The lines from the start of the data through the line containing "with_reducible apply execLdgAdmit_keeps" are to be reproduced exactly, both ends included.

[Saved data entries]
————————

theorem writeLdg_keeps (off : Nat) (v : Word) (t : Nat) :
    KeepsOpt p s (writeLdg off v t s) := by
  have h : Keeps p s s := Keeps.start
  unfold writeLdg
  try dsimp only
  repeat' (
    first
      | with_reducible exact h | with_reducible rfl | with_reducible exact KeepsOut.fault _
      | with_reducible apply KeepsOut.next | with_reducible apply execLdgAdmit_keeps
      | with_reducible apply execOutputRingEnable_keeps | with_reducible apply execLdgOutHeadWrite_keeps
      | with_reducible apply execLdgOrderAdmit_keeps | with_reducible apply execLdgCountClr_keeps
      | with_reducible apply onBit_keeps | (with_reducible apply foldl_keeps; intro _ _ h) | simp only [Keeps.upd_iff]
      | with_reducible exact KeepsOpt.none | with_reducible apply KeepsOpt.some
      | with_reducible apply KeepsOpt.ite | with_reducible apply KeepsOut.ite | with_reducible apply Keeps.ite | split)

theorem writeMsk_keeps (off : Nat) (v : Word) (t : Nat) :
    KeepsOpt p s (writeMsk off v t s) := by
  have h : Keeps p s s := Keeps.start
  unfold writeMsk
  try dsimp only
  repeat' (
    first
      | with_reducible exact h | with_reducible rfl | with_reducible exact KeepsOut.fault _
      | with_reducible apply KeepsOut.next | with_reducible apply execAutoLoad_keeps
      | with_reducible apply execAutoUnload_keeps | with_reducible apply execAdapterRegister_keeps
      | with_reducible apply execMskCountClr_keeps | with_reducible apply onBit_keeps
      | (with_reducible apply foldl_keeps; intro _ _ h) | simp only [Keeps.upd_iff]
      | with_reducible exact KeepsOpt.none | with_reducible apply KeepsOpt.some
      | with_reducible apply KeepsOpt.ite | with_reducible apply KeepsOut.ite | with_reducible apply Keeps.ite | split)

theorem writeTimer_keeps (h : Keeps p s0 s) (k : Nat) (off : Nat) (v : Word) (src : Requester) (t : Nat) :
    Keeps p s0 (writeTimer k off v src t s) := by
  unfold writeTimer
  try dsimp only
  repeat' (
    first
      | with_reducible exact h | with_reducible rfl | with_reducible apply wr_keeps
      | with_reducible apply badAccess_keeps | with_reducible apply setBkg_keeps
      | (with_reducible apply foldl_keeps; intro _ _ h) | simp only [Keeps.upd_iff] | with_reducible apply Keeps.ite
      | split)

theorem writeBkg_keeps (off : Nat) (v : Word) (src : Requester) (t : Nat) :
    KeepsOpt p s (writeBkg off v src t s) := by
  have h : Keeps p s s := Keeps.start
  unfold writeBkg
  try dsimp only
  repeat' (
    first
      | with_reducible exact h | with_reducible rfl | with_reducible exact KeepsOut.fault _
      | with_reducible apply KeepsOut.next | with_reducible apply execBkgCountClr_keeps
      | with_reducible apply execBkgLogClr_keeps | with_reducible apply onBit_keeps
      | with_reducible apply writeTimer_keeps | (with_reducible apply foldl_keeps; intro _ _ h)
      | simp only [Keeps.upd_iff] | with_reducible exact KeepsOpt.none | with_reducible apply KeepsOpt.some
      | with_reducible apply KeepsOpt.ite | with_reducible apply KeepsOut.ite | with_reducible apply Keeps.ite | split)

theorem writeHst_keeps (hpLocks : BlindToLocks p) (hpFuses : BlindToFuses p) (hpFlash : BlindToFlash p) (off : Nat)
    (v : Word) (src : Requester) (t : Nat) : KeepsOpt p s (writeHst off v src t s) := by
  have h : Keeps p s s := Keeps.start
  unfold writeHst
  refine KeepsOpt.ite (KeepsOpt.some (onBit_keeps _ _ execHstCountClr_keeps)) ?_
  refine KeepsOpt.ite (KeepsOpt.some (KeepsOut.next (clearAlerts_keeps h _))) ?_
  refine KeepsOpt.ite (KeepsOpt.some (execLogRead_keeps _)) ?_
  refine KeepsOpt.ite (KeepsOpt.some (andThen_keeps (onBit_keeps _ _ (execConfigLock_keeps hpLocks _))
    (fun s => onBit_keeps _ _ (execConfirm_keeps hpFuses hpFlash)))) ?_
  refine KeepsOpt.ite (KeepsOpt.some (execPwrLimitWrite_keeps _ _ _)) ?_
  exact KeepsOpt.ite (KeepsOpt.some (onBit_keeps _ _ execPwrCountClr_keeps)) KeepsOpt.none

theorem ownWrite_keeps (hpLocks : BlindToLocks p) (hpFuses : BlindToFuses p) (hpFlash : BlindToFlash p) (off : Nat) (mask : Nat) (v : Word) (src : Requester) (t : Nat) :
    KeepsOpt p s (ownWrite off mask v src t s) := by
  have h : Keeps p s s := Keeps.start
  unfold ownWrite
  try dsimp only
  repeat' (
    first
      | with_reducible exact h | with_reducible rfl | with_reducible exact KeepsOut.fault _
      | with_reducible apply KeepsOut.next | with_reducible apply execLabelSubmit_keeps
      | with_reducible apply execSnap_keeps | with_reducible apply execTbuCountClr_keeps
      | with_reducible apply onBit_keeps | with_reducible apply writeTick_keeps
      | with_reducible apply writeGuard_keeps | with_reducible apply writeWq_keeps
      | with_reducible apply writeSync_keeps | with_reducible apply writeHub_keeps
      | with_reducible apply writeLinks_keeps | with_reducible apply writeTly_keeps
      | with_reducible apply writeLdg_keeps | with_reducible apply writeMsk_keeps
      | with_reducible apply writeBkg_keeps | with_reducible apply writeHst_keeps hpLocks hpFuses hpFlash
      | (with_reducible apply foldl_keeps; intro _ _ h) | simp only [Keeps.upd_iff]
      | with_reducible exact KeepsOpt.none | with_reducible apply KeepsOpt.some
      | with_reducible apply KeepsOpt.ite | with_reducible apply KeepsOut.ite | with_reducible apply Keeps.ite | split)

theorem takeWrite_keeps (hpLocks : BlindToLocks p) (hpFuses : BlindToFuses p) (hpFlash : BlindToFlash p) (off : Nat)
    (r : RegRow) (v : Word) (src : Requester) (t : Nat) : KeepsOut p s (takeWrite off r v src t s) := by
  have h : Keeps p s s := Keeps.start
  have h1 := ownWrite_keeps (s := s) hpLocks hpFuses hpFlash off (regMask s off r) v src t
  unfold takeWrite
  dsimp only
  split
  · rename_i o e
    rw [e] at h1
    exact h1
  · split
    · exact h
    · exact h
    · exact clearBits_keeps h _ _ _
    · exact plainWrite_keeps h _ _ _
    · exact plainWrite_keeps h _ _ _
    · exact plainWrite_keeps h _ _ _

theorem writeBar_keeps (hpLocks : BlindToLocks p) (hpFuses : BlindToFuses p) (hpFlash : BlindToFlash p) (off : Nat) (v : Word) (src : Requester) (t : Nat) :
    KeepsOut p s (writeBar off v src t s) := by
  have h : Keeps p s s := Keeps.start
  unfold writeBar
  try dsimp only
  repeat' (
    first
      | with_reducible exact h | with_reducible rfl | with_reducible exact KeepsOut.fault _
      | with_reducible apply KeepsOut.next | with_reducible apply fenceRefuse_keeps
      | with_reducible apply badAccess_keeps | with_reducible apply takeWrite_keeps hpLocks hpFuses hpFlash
      | (with_reducible apply foldl_keeps; intro _ _ h) | simp only [Keeps.upd_iff]
      | with_reducible apply KeepsOut.ite | with_reducible apply Keeps.ite | split)

theorem writeMsix_keeps (h : Keeps p s0 s) (fn : Nat) (off : Nat) (v : Word) : Keeps p s0 (writeMsix fn off v s) := by
  unfold writeMsix
  try dsimp only
  repeat' (
    first
      | with_reducible exact h | with_reducible rfl | with_reducible apply emit_keeps
      | (with_reducible apply foldl_keeps; intro _ _ h) | simp only [Keeps.upd_iff] | with_reducible apply Keeps.ite
      | split | dsimp only)

theorem execRegisterWrite_keeps (hpLocks : BlindToLocks p) (hpFuses : BlindToFuses p) (hpFlash : BlindToFlash p) (space : RegSpace) (off : Nat) (v : Word) (hi : Option Word) (src : Requester) (t : Nat) :
    KeepsOut p s (execRegisterWrite space off v hi src t s) := by
  have h : Keeps p s s := Keeps.start
  unfold execRegisterWrite
  try dsimp only
  repeat' (
    first
      | with_reducible exact h | with_reducible rfl | with_reducible exact KeepsOut.fault _
      | with_reducible apply KeepsOut.next | (with_reducible apply andThen_keeps; rotate_left; intro _)
      | with_reducible apply badAccess_keeps | with_reducible apply writeBar_keeps hpLocks hpFuses hpFlash
      | with_reducible apply writeMsix_keeps | (with_reducible apply foldl_keeps; intro _ _ h)
      | simp only [Keeps.upd_iff] | with_reducible apply KeepsOut.ite | with_reducible apply Keeps.ite | split)

end Sys2Proof.Machine
end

————————

* [Result for this task]:
theorem writeLdg_keeps (off : Nat) (v : Word) (t : Nat) :
    KeepsOpt p s (writeLdg off v t s) := by
  have h : Keeps p s s := Keeps.start
  unfold writeLdg
  try dsimp only
  repeat' (
    first
      | with_reducible exact h | with_reducible rfl | with_reducible exact KeepsOut.fault _
      | with_reducible apply KeepsOut.next | with_reducible apply execLdgAdmit_keeps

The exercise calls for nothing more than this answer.